The Shakespeare Cento contest was organized on Twitter by a group of Shakespeare enthusiasts called @HollowCrownFans. The group, which is just about to celebrate its one-year anniversary, was originally set up in response to the BBC’s Hollow Crown series (which you might have spotted in the video above, or read about on BloggingShakespeare last year as part of its Year of Shakespeare project). Since its inception the group has grown to over 2,700 members spread across the world – every continent, they tell me, barring Antarctica (any readers in the South Pole out there??).
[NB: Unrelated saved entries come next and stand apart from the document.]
/-- The instructions: one constructor per row of spec/opcode_table.json, in the table's order. The comment on each is
the row's id and the rule that gives its meaning. A constructor beginning with `t` is of the 16-bit encoding. -/
inductive Instr where
  /-- AND.imm (R215) -/
  | andImm (f : DpImm)
  /-- AND.regimm (R215) -/
  | andRegImm (f : DpRegImm)
  /-- AND.regreg (R215) -/
  | andRegReg (f : DpRegReg)
  /-- EOR.imm (R216) -/
  | eorImm (f : DpImm)
  /-- EOR.regimm (R216) -/
  | eorRegImm (f : DpRegImm)
  /-- EOR.regreg (R216) -/
  | eorRegReg (f : DpRegReg)
  /-- SUB.imm (R217) -/
  | subImm (f : DpImm)
  /-- SUB.regimm (R217) -/
  | subRegImm (f : DpRegImm)
  /-- SUB.regreg (R217) -/
  | subRegReg (f : DpRegReg)
  /-- RSB.imm (R218) -/
  | rsbImm (f : DpImm)
  /-- RSB.regimm (R218) -/
  | rsbRegImm (f : DpRegImm)
  /-- RSB.regreg (R218) -/
  | rsbRegReg (f : DpRegReg)
  /-- ADD.imm (R219) -/
  | addImm (f : DpImm)
  /-- ADD.regimm (R219) -/
  | addRegImm (f : DpRegImm)
  /-- ADD.regreg (R219) -/
  | addRegReg (f : DpRegReg)
  /-- ADC.imm (R220) -/
  | adcImm (f : DpImm)
  /-- ADC.regimm (R220) -/
  | adcRegImm (f : DpRegImm)
  /-- ADC.regreg (R220) -/
  | adcRegReg (f : DpRegReg)
  /-- SBC.imm (R221) -/
  | sbcImm (f : DpImm)
  /-- SBC.regimm (R221) -/
  | sbcRegImm (f : DpRegImm)
  /-- SBC.regreg (R221) -/
  | sbcRegReg (f : DpRegReg)
  /-- RSC.imm (R222) -/
  | rscImm (f : DpImm)
  /-- RSC.regimm (R222) -/
  | rscRegImm (f : DpRegImm)
  /-- RSC.regreg (R222) -/
  | rscRegReg (f : DpRegReg)
  /-- TST.imm (R223) -/
  | tstImm (f : DpImm)
  /-- TST.regimm (R223) -/
  | tstRegImm (f : DpRegImm)
  /-- TST.regreg (R223) -/
  | tstRegReg (f : DpRegReg)
  /-- TEQ.imm (R224) -/
  | teqImm (f : DpImm)
  /-- TEQ.regimm (R224) -/
  | teqRegImm (f : DpRegImm)
  /-- TEQ.regreg (R224) -/
  | teqRegReg (f : DpRegReg)
  /-- CMP.imm (R225) -/
  | cmpImm (f : DpImm)
  /-- CMP.regimm (R225) -/
  | cmpRegImm (f : DpRegImm)
  /-- CMP.regreg (R225) -/
  | cmpRegReg (f : DpRegReg)
  /-- CMN.imm (R226) -/
  | cmnImm (f : DpImm)
  /-- CMN.regimm (R226) -/
  | cmnRegImm (f : DpRegImm)
  /-- CMN.regreg (R226) -/
  | cmnRegReg (f : DpRegReg)
  /-- ORR.imm (R227) -/
  | orrImm (f : DpImm)
  /-- ORR.regimm (R227) -/
  | orrRegImm (f : DpRegImm)
  /-- ORR.regreg (R227) -/
  | orrRegReg (f : DpRegReg)
  /-- MOV.imm (R228) -/
  | movImm (f : DpImm)
  /-- MOV.regimm (R228) -/
  | movRegImm (f : DpRegImm)
  /-- MOV.regreg (R228) -/
  | movRegReg (f : DpRegReg)
  /-- BIC.imm (R229) -/
  | bicImm (f : DpImm)
  /-- BIC.regimm (R229) -/
  | bicRegImm (f : DpRegImm)
  /-- BIC.regreg (R229) -/
  | bicRegReg (f : DpRegReg)
  /-- MVN.imm (R230) -/
  | mvnImm (f : DpImm)
  /-- MVN.regimm (R230) -/
  | mvnRegImm (f : DpRegImm)
  /-- MVN.regreg (R230) -/
  | mvnRegReg (f : DpRegReg)
  /-- MRS (R315) -/
  | mrs (f : MrsForm)
  /-- MSR.reg (R317) -/
  | msrReg (f : MsrReg)
  /-- MSR.imm (R317) -/
  | msrImm (f : MsrImm)
  /-- MUL (R253) -/
  | mul (f : MulForm)
  /-- MLA (R254) -/
  | mla (f : MulForm)
  /-- UMULL (R255) -/
  | umull (f : MulLong)
  /-- UMLAL (R256) -/
  | umlal (f : MulLong)
  /-- SMULL (R257) -/
  | smull (f : MulLong)
  /-- SMLAL (R258) -/
  | smlal (f : MulLong)
  /-- SWP (R293) -/
  | swp (f : SwpForm)
  /-- SWPB (R294) -/
  | swpb (f : SwpForm)
  /-- BX (R268) -/
  | bx (f : BxForm)
  /-- STRH.reg (R290) -/
  | strhReg (f : HdtReg)
  /-- STRH.imm (R290) -/
  | strhImm (f : HdtImm)
  /-- LDRH.reg (R289) -/
  | ldrhReg (f : HdtReg)
  /-- LDRH.imm (R289) -/
  | ldrhImm (f : HdtImm)
  /-- LDRSB.reg (R291) -/
  | ldrsbReg (f : HdtReg)
  /-- LDRSB.imm (R291) -/
  | ldrsbImm (f : HdtImm)
  /-- LDRSH.reg (R292) -/
  | ldrshReg (f : HdtReg)
  /-- LDRSH.imm (R292) -/
  | ldrshImm (f : HdtImm)
  /-- LDR.imm.pre (R280) -/
  | ldrImmPre (f : SdtImm)
  /-- LDR.imm.post (R280) -/
  | ldrImmPost (f : SdtImm)
  /-- LDRT.imm (R285) -/
  | ldrtImm (f : SdtImm)
  /-- LDR.reg.pre (R280) -/
  | ldrRegPre (f : SdtReg)
  /-- LDR.reg.post (R280) -/
  | ldrRegPost (f : SdtReg)
  /-- LDRT.reg (R285) -/
  | ldrtReg (f : SdtReg)
  /-- STR.imm.pre (R281) -/
  | strImmPre (f : SdtImm)
  /-- STR.imm.post (R281) -/
  | strImmPost (f : SdtImm)
  /-- STRT.imm (R286) -/
  | strtImm (f : SdtImm)
  /-- STR.reg.pre (R281) -/
  | strRegPre (f : SdtReg)
  /-- STR.reg.post (R281) -/
  | strRegPost (f : SdtReg)
  /-- STRT.reg (R286) -/
  | strtReg (f : SdtReg)
  /-- LDRB.imm.pre (R282) -/
  | ldrbImmPre (f : SdtImm)
  /-- LDRB.imm.post (R282) -/
  | ldrbImmPost (f : SdtImm)
  /-- LDRBT.imm (R287) -/
  | ldrbtImm (f : SdtImm)
  /-- LDRB.reg.pre (R282) -/
  | ldrbRegPre (f : SdtReg)
  /-- LDRB.reg.post (R282) -/
  | ldrbRegPost (f : SdtReg)
  /-- LDRBT.reg (R287) -/
  | ldrbtReg (f : SdtReg)
  /-- STRB.imm.pre (R283) -/
  | strbImmPre (f : SdtImm)
  /-- STRB.imm.post (R283) -/
  | strbImmPost (f : SdtImm)
  /-- STRBT.imm (R288) -/
  | strbtImm (f : SdtImm)
  /-- STRB.reg.pre (R283) -/
  | strbRegPre (f : SdtReg)
  /-- STRB.reg.post (R283) -/
  | strbRegPost (f : SdtReg)
  /-- STRBT.reg (R288) -/
  | strbtReg (f : SdtReg)
  /-- LDM (R303) -/
  | ldm (f : BdtForm)
  /-- STM (R304) -/
  | stm (f : BdtForm)
  /-- B (R266) -/
  | b (f : BranchForm)
  /-- BL (R267) -/
  | bl (f : BranchForm)
  /-- STC (R327) -/
  | stc (f : CdtForm)
  /-- LDC (R326) -/
  | ldc (f : CdtForm)
  /-- CDP (R325) -/
  | cdp (f : CdoForm)
  /-- MCR (R328) -/
  | mcr (f : CrtForm)
  /-- MRC (R329) -/
  | mrc (f : CrtForm)
  /-- SWI (R322) -/
  | swi (f : SwiForm)
  /-- T.LSL.imm (R336) -/
  | tLslImm (f : TShift)
  /-- T.LSR.imm (R337) -/
  | tLsrImm (f : TShift)
  /-- T.ASR.imm (R338) -/
  | tAsrImm (f : TShift)
  /-- T.ADD.reg (R340) -/
  | tAddReg (f : TAddSubReg)
  /-- T.SUB.reg (R341) -/
  | tSubReg (f : TAddSubReg)
  /-- T.ADD.imm3 (R342) -/
  | tAddImm3 (f : TAddSubImm)
  /-- T.SUB.imm3 (R343) -/
  | tSubImm3 (f : TAddSubImm)
  /-- T.MOV.imm8 (R345) -/
  | tMovImm8 (f : TImm8)
  /-- T.CMP.imm8 (R346) -/
  | tCmpImm8 (f : TImm8)
  /-- T.ADD.imm8 (R347) -/
  | tAddImm8 (f : TImm8)
  /-- T.SUB.imm8 (R348) -/
  | tSubImm8 (f : TImm8)
  /-- T.AND (R350) -/
  | tAnd (f : TAlu)
  /-- T.EOR (R351) -/
  | tEor (f : TAlu)
  /-- T.LSL.reg (R352) -/
  | tLslReg (f : TAlu)
  /-- T.LSR.reg (R353) -/
  | tLsrReg (f : TAlu)
  /-- T.ASR.reg (R354) -/
  | tAsrReg (f : TAlu)
  /-- T.ADC (R355) -/
  | tAdc (f : TAlu)
  /-- T.SBC (R356) -/
  | tSbc (f : TAlu)
  /-- T.ROR (R357) -/
  | tRor (f : TAlu)
  /-- T.TST (R358) -/
  | tTst (f : TAlu)
  /-- T.NEG (R359) -/
  | tNeg (f : TAlu)
  /-- T.CMP.reg (R360) -/
  | tCmpReg (f : TAlu)
  /-- T.CMN (R361) -/
  | tCmn (f : TAlu)
  /-- T.ORR (R362) -/
  | tOrr (f : TAlu)
  /-- T.MUL (R363) -/
  | tMul (f : TAlu)
  /-- T.BIC (R364) -/
  | tBic (f : TAlu)
  /-- T.MVN (R365) -/
  | tMvn (f : TAlu)
  /-- T.ADD.hi (R371) -/
  | tAddHi (f : THigh)
  /-- T.CMP.hi (R372) -/
  | tCmpHi (f : THigh)
  /-- T.MOV.hi (R373) -/
  | tMovHi (f : THigh)
  /-- T.BX (R374) -/
  | tBx (f : TBxForm)
  /-- T.LDR.pc (R391) -/
  | tLdrPc (f : TRdWord8)
  /-- T.STR.reg (R393) -/
  | tStrReg (f : TRegOff)
  /-- T.STRB.reg (R394) -/
  | tStrbReg (f : TRegOff)
  /-- T.LDR.reg (R395) -/
  | tLdrReg (f : TRegOff)
  /-- T.LDRB.reg (R396) -/
  | tLdrbReg (f : TRegOff)
  /-- T.STRH.reg (R398) -/
  | tStrhReg (f : TRegOff)
  /-- T.LDSB (R399) -/
  | tLdsb (f : TRegOff)
  /-- T.LDRH.reg (R400) -/
  | tLdrhReg (f : TRegOff)
  /-- T.LDSH (R401) -/
  | tLdsh (f : TRegOff)
  /-- T.STR.imm (R403) -/
  | tStrImm (f : TImmOff)
  /-- T.LDR.imm (R404) -/
  | tLdrImm (f : TImmOff)
  /-- T.STRB.imm (R405) -/
  | tStrbImm (f : TImmOff)
  /-- T.LDRB.imm (R406) -/
  | tLdrbImm (f : TImmOff)
  /-- T.STRH.imm (R408) -/
  | tStrhImm (f : TImmOff)
  /-- T.LDRH.imm (R409) -/
  | tLdrhImm (f : TImmOff)
  /-- T.STR.sp (R411) -/
  | tStrSp (f : TRdWord8)
  /-- T.LDR.sp (R412) -/
  | tLdrSp (f : TRdWord8)
  /-- T.ADD.pc (R376) -/
  | tAddPc (f : TRdWord8)
  /-- T.ADD.sp (R377) -/
  | tAddSp (f : TRdWord8)
  /-- T.ADDSP (R378) -/
  | tAddSpImm7 (sword7 : BitVec 7)
  /-- T.SUBSP (R379) -/
  | tSubSpImm7 (sword7 : BitVec 7)
  /-- T.PUSH (R416) -/
  | tPush (f : TPushPop)
  /-- T.POP (R417) -/
  | tPop (f : TPushPop)
  /-- T.STMIA (R419) -/
  | tStmia (f : TBlock)
  /-- T.LDMIA (R420) -/
  | tLdmia (f : TBlock)
  /-- T.BEQ (R422) -/
  | tBeq (soffset8 : BitVec 8)
  /-- T.BNE (R422) -/
  | tBne (soffset8 : BitVec 8)
  /-- T.BCS (R422) -/
  | tBcs (soffset8 : BitVec 8)
  /-- T.BCC (R422) -/
  | tBcc (soffset8 : BitVec 8)
  /-- T.BMI (R422) -/
  | tBmi (soffset8 : BitVec 8)
  /-- T.BPL (R422) -/
  | tBpl (soffset8 : BitVec 8)
  /-- T.BVS (R422) -/
  | tBvs (soffset8 : BitVec 8)
  /-- T.BVC (R422) -/
  | tBvc (soffset8 : BitVec 8)
  /-- T.BHI (R422) -/
  | tBhi (soffset8 : BitVec 8)
  /-- T.BLS (R422) -/
  | tBls (soffset8 : BitVec 8)
  /-- T.BGE (R422) -/
  | tBge (soffset8 : BitVec 8)
  /-- T.BLT (R422) -/
  | tBlt (soffset8 : BitVec 8)
  /-- T.BGT (R422) -/
  | tBgt (soffset8 : BitVec 8)
  /-- T.BLE (R422) -/
  | tBle (soffset8 : BitVec 8)
  /-- T.SWI (R424) -/
  | tSwi (value8 : BitVec 8)
  /-- T.B (R426) -/
  | tB (offset11 : BitVec 11)
  /-- T.BL.hi (R431) -/
  | tBlHi (offset11 : BitVec 11)
  /-- T.BL.lo (R432) -/
  | tBlLo (offset11 : BitVec 11)
  deriving DecidableEq, Repr

/-- The kind of a decoded operation (R101): an instruction of the table, or the special kind `Illegal`, which keeps the
undecodable word (R102). -/
inductive OpKind where
  | instr (i : Instr)
  | illegal (word : Word)
  deriving DecidableEq, Repr

/-- A decoded operation, `(kind, fields, s, writesPC)` (R101, R47). It holds no address. -/
structure DecodedOp where
  kind     : OpKind
  state    : ExecState
  writesPC : Bool
  deriving DecidableEq, Repr

end Sys2Proof
end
The group is a fun and lively community – in addition to creating a space in which members can share their enthusiasm for Shakespeare, the Hollow Crown series, and, let’s be real here, the actor Tom Hiddleston – they have established a weekly event called #ShakespeareSunday, in which Tweeters the world over send in their favourite Shakespeare quotes related to the week’s theme (recent themes have included soldiers and battles, coronations, and a series of beloved Shakespearean actors).

They estimate they get about 500-600 tweets each Sunday bearing the fruits of Shakespeare’s poetry – you don’t have to be a member to participate, so if you’re on Twitter consider sending them one of your favourite lines next Sunday.

When I asked the group’s two organizers, who are based in the UK and the US, about their reasons for creating @HollowCrownFans, they replied, ‘We like to think we are bringing Shakespeare into pop culture to show new and existing audiences alike that the Bard is for everyone and has a place in the modern world.’ Part of this has been about inspiring people to use Shakespeare to create their own works of art – which is where the Cento contest comes in.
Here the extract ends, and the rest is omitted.